1. Discuss the contributions of contemporary Indian scientists in the field of space technology.


The candidate needs to discuss the contributions of contemporary Indian scientists in the field of space technology in the answer along with proper examples and substantiations.


India owes a lot of its space success to the existing breed of excellent space scientists that are relentlessly pushing the boundaries of what is possible in the field of space technology which have brought laurels to the Indian space technology arena as well as led to establishment of India as one of the powerhouses of space exploration and technology.

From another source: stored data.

-- ==== Sys2Proof/Machine/Sched.lean ====
section
/-!
DEFINITION. The core sequencer (06_schedule_contract.md): which instruction of a stream starts and when, what starting and
retiring do, the control instructions NOP, LOOP, ENDLOOP and CTRRD, tokens from other cores, and the stream watchdog.
-/
namespace Sys2Proof.Machine

/-! ## Starting (R62, R63, R139, R143) -/

/-- The word a stream comes to next. -/
def Ctx.nextWord (x : Ctx) (key : Nat) : Option Nat := (x.img.words key)[(x.run.strm key).pc]?

/-- Whether an instruction of a stream's opcode changes where the stream goes. -/
def isLoop (w : Nat) : Bool := opcOf w == 1 || opcOf w == 2

/-- Whether the predecessor rule and the hazard hold admit the stream's next instruction (R62, R63, R139, R158): what is left
is its tokens. -/
def Hw.admits (h : Hw) (x : Ctx) (lc lk s : Nat) : Bool :=
  let key := strmKey lc lk s
  let st := x.run.strm key
  match x.nextWord key with
  | none => false
  | some w =>
    x.host.st == .running && !x.host.stopping && x.run.bar == .none && st.arrival == .none && x.img.hasCore lc lk &&
      (if s = 3 ∧ opcOf w ≠ 3 ∧ opcOf w ≠ 4 then
        let (src, dst) := h.footprint x lc lk w st.iters
        decide (st.inflight.length < 8) &&
          st.inflight.all (fun f => !conflicts src dst f.src f.dst &&
            (f.done || !isLoop ((x.img.words key).getD f.idx 0)))
      else st.inflight.isEmpty)

/-- The first channel that a stream's next instruction waits on and that lacks its token (R143). -/
def Ctx.lacking (x : Ctx) (lc lk : Nat) (ws : List Nat) : Option ChanDecl :=
  match ws.find? (fun w => !x.tokensReady lc lk (ws.filter (fun v => v == w))) with
  | some w => x.img.chan? lc lk w
  | none => none

/-- Whether a stream has arrived at its BAR or HALT (R158, R159). -/
def Ctx.hasArrived (x : Ctx) (p : Nat × Nat × Nat) : Bool := (x.run.strm (strmKey p.1 p.2.1 p.2.2)).arrival != .none

/-- The streams of a context, lowest logical cluster, logical core and number first (R164). -/
def Ctx.allStreams (x : Ctx) : List (Nat × Nat × Nat) :=
  x.img.cores.flatMap (fun (lc, lk) => (List.range 5).map (fun s => (lc, lk, s)))

/-- TOKEN_UNDERFLOW (R163): the first stream that waits on a channel whose producer has arrived at BAR or HALT. -/
def Hw.underflow (h : Hw) (c : Nat) : Hw :=
  match h.ctx? c with
  | none => h
  | some x =>
    let bad := x.allStreams.findSome? (fun (lc, lk, s) =>
      if h.admits x lc lk s then
        match x.lacking lc lk (waitsOf ((x.nextWord (strmKey lc lk s)).getD 0)) with
        | some d => if x.hasArrived d.producerOf then some (lc, lk, s, d) else none
        | none => none
      else none)
    match bad with
    | some (lc, lk, s, d) =>
      h.strmFault c lc lk s (x.run.strm (strmKey lc lk s)).pc ⟨dTokenUnderflow, chanArgs d (x.chan d).tokens.length⟩
        (x.chanCore d)
    | none => h

/-- What CTRRD reads (R430, *CTRRD selector*). -/
def Hw.ctrrd (h : Hw) (k w : Nat) : Nat :=
  let sel := bitsAt w 64 16
  let n := bitsAt sel 0 5
  let ctr := fun bank =>
    if n % 2 = 0 ∧ h.flag (Fd.CTR_CFG.CHAIN bank n) = true then
      (h.ctrVal bank n + 2 ^ 48 * h.ctrVal bank (n + 1)) % 2 ^ 64
    else h.ctrVal bank n
  match bitsAt sel 14 2 with
  | 0 => ctr (bankCore k)
  | 1 => ctr (bankClus (k / 9))
  | 2 => (h.reg (Reg.VXE_FPFLAGS k)).toNat % 16
  | _ => h.tb

/-- Take the tokens of an instruction, in order of its wait fields: the run after it and the latest model time (R143, R167). -/
def CtxRun.takeAll (r : CtxRun) (i : Image) (lc lk : Nat) (ws : List Nat) : CtxRun × Nat :=
  ws.foldl (fun (acc : CtxRun × Nat) ch =>
    match i.chan? lc lk ch with
    | some d => let (r, t) := acc.1.take i d; (r, max acc.2 t)
    | none => acc) (r, 0)

/-- The channel that a TPOST posts to. -/
def Image.tpostChan (i : Image) (w : Nat) : Option ChanDecl := i.chan? (bitsAt w 86 6) (bitsAt w 83 3) (bitsAt w 77 6)

/-- Count a TPOST that its stream has issued (R146). -/
def CtxRun.countTpost (r : CtxRun) (i : Image) (w : Nat) : CtxRun :=
  match i.tpostChan w with
  | some d =>
    let ch := Tab.getD r.chans (chanKey d.lc d.lk d.ch) d.fresh
    r.putChan d { ch with posted := ch.posted + 1 }
  | none => r
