/-- Check every record of the sections of a type, in table and record order: `f` gets the section, the record's index, the record,
and answers a reason where it fails. -/
def Raw.each (r : Raw) (typ : Nat) (f : Sect → Nat → List Byte → Option Nat) : Option LoadErr :=
  r.sects.zipIdx.findSome? (fun (s, i) =>
    if s.typ = typ then
      (r.recs s).zipIdx.findSome? (fun (b, j) => (f s j b).map (fun e => { reason := e, sect := i, item := j }))
    else none)

/-- A reason where a test holds. -/
def failIf (b : Bool) (reason : Nat) : Option Nat := if b then some reason else none

/-! ## The records (R176–R189) -/

/-- A descriptor record (R178). -/
def readDesc (b : List Byte) : Desc :=
  ⟨fieldLe b 0 1, fieldLe b 1 1, fieldLe b 2 1, fieldLe b 3 1, signedOf 64 (fieldLe b 4 8), fieldLe b 12 4,
    (List.range 4).map (fun i => signedOf 32 (fieldLe b (16 + 4 * i) 4))⟩

/-- A token-channel record (R180). -/
def readChan (b : List Byte) : ChanDecl :=
  ⟨fieldLe b 0 1, fieldLe b 1 1, fieldLe b 2 1, fieldLe b 3 1, fieldLe b 4 1, fieldLe b 5 1, fieldLe b 6 1, fieldLe b 7 1,
    fieldLe b 8 1, fieldLe b 9 1, if fieldLe b 9 1 = 255 then 0 else fieldLe b 12 4⟩

/-- A region record (R181), with its valid handoff entries. Cluster memory names no logical core. -/
def readRegion (b : List Byte) : RegionDecl :=
  ⟨fieldLe b 0 1, fieldLe b 1 1, if fieldLe b 0 1 = 1 then fieldLe b 2 1 else 0, fieldLe b 3 1, fieldLe b 4 1, fieldLe b 5 1,
    fieldLe b 6 1, fieldLe b 8 4, fieldLe b 12 4,
    (List.range 4).filterMap (fun h =>
      let e := b.drop (16 + 4 * h)
      if fieldLe e 3 1 % 2 = 1 then some (fieldLe e 0 1, fieldLe e 1 1, fieldLe e 2 1) else none)⟩

/-- An HBM region record (R183). -/
def readHbm (b : List Byte) : HbmDecl :=
  ⟨fieldLe b 0 1, fieldLe b 1 1 == 1, bitAt (fieldLe b 2 1) 0, bitAt (fieldLe b 2 1) 1, fieldLe b 4 4⟩

/-- An epoch descriptor (R185). -/
def readEpoch (b : List Byte) : EpochDecl := ⟨fieldLe b 0 8, fieldLe b 8 2, fieldLe b 10 2, fieldLe b 12 4⟩

/-- A collective declaration (R187). -/
def readColl (b : List Byte) : CollDecl :=
  ⟨fieldLe b 0 2, fieldLe b 2 2, fieldLe b 4 1, fieldLe b 5 1, fieldLe b 6 1, bitAt (fieldLe b 7 1) 0, fieldLe b 8 8, fieldLe b 16 4⟩

/-- A slot-table declaration (R188). -/
def readSlot (b : List Byte) : SlotDecl :=
  ⟨fieldLe b 0 2, fieldLe b 2 1, fieldLe b 3 1, if fieldLe b 2 1 = 1 then fieldLe b 4 1 else 0, fieldLe b 5 1, fieldLe b 6 2,
    fieldLe b 8 4, fieldLe b 12 4⟩

/-- The context-declaration record (R189). -/
def readDecl (b : List Byte) : CtxDecl :=
  let role := fun i => if bitAt (fieldLe b 0 1) i then some (fieldLe b (i + 1) 1) else none
  ⟨role 0, role 1, role 2⟩

/-- The bank-state sets (R186): `n` words of 8 bytes each. -/
def Raw.banksets (r : Raw) (n : Nat) : List (List Nat) :=
  match r.sects.find? (fun s => s.typ == 9) with
  | none => []
  | some s => (List.range s.items).map (fun k => (List.range n).map (fun w => fieldLe r.data (s.off + 8 * (n * k + w)) 8))

/-- The tables of an image, read as they stand. -/
def Raw.image (r : Raw) : Image :=
  let masks := (r.recsOf 1).map (fun b => fieldLe b 0 1)
  let img : Image := { Image.empty with masks := masks }
  { masks := masks,
    streams := r.sects.foldl (fun (t : Tab (List Nat)) s =>
      if s.typ = 2 then t.put (strmKey s.lc s.lk s.strm) ((r.recs s).map leNat) else t) [],
    descs := r.sects.foldl (fun (t : Tab (List Desc)) s =>
      if s.typ = 3 then t.put (coreKey s.lc s.lk) ((r.recs s).map readDesc) else t) [],
    chans := (r.recsOf 4).map readChan, regions := (r.recsOf 5).map readRegion, hbm := (r.recsOf 6).map readHbm,
    affinity := (r.recsOf 7).map (fun b => (fieldLe b 0 2, fieldLe b 2 2, fieldLe b 4 4)),
    epochs := (r.recsOf 8).map readEpoch, banksets := r.banksets (img.cores.length + masks.length),
    colls := (r.recsOf 10).map readColl, slots := (r.recsOf 11).map readSlot,
    decl := (((r.recsOf 12).head?).map readDecl).getD ⟨none, none, none⟩ }

/-! ## Steps 1–4 (R173–R175, R177) -/

/-- The header (R173). -/
def checkHeader (data : List Byte) : Option LoadErr :=
  let e := fun reason => some ({ reason := reason } : LoadErr)
  if data.take 4 ≠ [0x43, 0x52, 0x4D, 0x53] then e rsMagic
  else if fieldLe data 4 2 ≠ 2 ∨ fieldLe data 6 2 ≠ 0 then e rsVersion
  else if fieldLe data 8 2 ≠ 0x0E09 then e rsTarget
  else
    let n := fieldLe data 16 4
    if fieldLe data 12 4 ≠ data.length ∨ n = 0 ∨ 65535 < n ∨ data.length < 32 + 16 * n then e rsSections else none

In this regard, the contributions of contemporary Indian scientists in the field of space technology can be seen from the following points –

  • Jayant Vishnu Narlikar is an Indian astrophysicist. Narlikar is a proponent of steady state cosmology. He developed with Sir Fred Hoyle the conformal gravity theory, commonly known as Hoyle–Narlikar theory. It synthesises Albert Einstein’s Theory of Relativity and Mach’s Principle. It proposes that the inertial mass of a particle is a function of the masses of all other particles, multiplied by a coupling constant, which is a function of cosmic epoch. In cosmologies based on this theory, the gravitational constant G decreases strongly with time.
  • Mars Orbiter Mission: India’s first inter planetary mission, the Mars Orbiter Spacecraft was successfully launched on November 5, 2013 on-board PSLV-C25. Its success made India one of the four nations in the world to send space mission to Planet Mars. Mars Orbiter Mission is mainly intended to establish the Indian technological capability to reach Martian orbit and to explore Mars surface features, morphology, mineralogy and Martian atmosphere by indigenous scientific instruments.
  • Thanu Padmanabhan is an Indian theoretical physicist and cosmologist whose research spans a wide variety of topics in Gravitation, Structure formation in the universe and Quantum Gravity. He has published more than 260 papers and reviews in international journals and ten books in these areas. Many of his contributions, especially those related to the analysis and modelling of dark energy in the universe and the interpretation of gravity as an emergent phenomenon, have made significant impact in the field.
  • Remote Sensing and National Natural Resource Management System:  The Indian Remote Sensing Satellites (IRS) System, with currently 11 satellites in orbit, is one of the largest constellations of remote sensing satellites in operation in the world today. It provides inputs for management of natural resources and various developmental projects across the country using space based imagery. During the last decade, 13 remote sensing satellites have been launched and operationalized.
  • Ritu Karidhal has been dubbed as the ‘Rocket Woman of India’, she was the Mission Director of the Chandrayaan-2 mission, and was feted for role in helming one of India’s most ambitious lunar projects. She was responsible for detailing and the execution of the craft’s onward autonomy system that independently operated the satellite’s functions in space and responded appropriately to malfunctions. 
  • The successful flight testing of indigenous cryogenic stage on-board GSLV-D5 Flight on January 5, 2014. Geosynchronous Satellite Launch Vehicle (GSLV) is capable of placing 2 Tonne class communication satellite into Geosynchronous Transfer Orbit (GTO) and India is one among six countries in the world to demonstrate such launch capability to GTO with the use of complex cryogenic technology. It clearly demonstrated the capability of Indian scientists in complex space technologies.
  • Byrana Nagappa Suresh is an Indian aerospace scientist. He served as the Director of Vikram Sarabhai Space Centre (VSSC), Thiruvananthapuram during the period 2003–2007. He is known for his contribution to development of Indian launch vehicles and Space Capsule Recovery Experiments (SRE). Dr. Suresh also served as the founding Director of Indian Institute of Space Science and Technology (IIST), Thiruvananthapuram.
  • Kamakshi Sivaramakrishnan is part of the team that developed a technology, which is now on-board NASA’s New Horizon mission, which is probing Pluto. It is NASA’s farthest space mission. She is responsible for building the algorithm and the chip that is responsible for bringing information from Pluto, whose existence as a planet was being questioned. The chip on board the spacecraft collects signals and sends them back to the space station which is three billion miles away.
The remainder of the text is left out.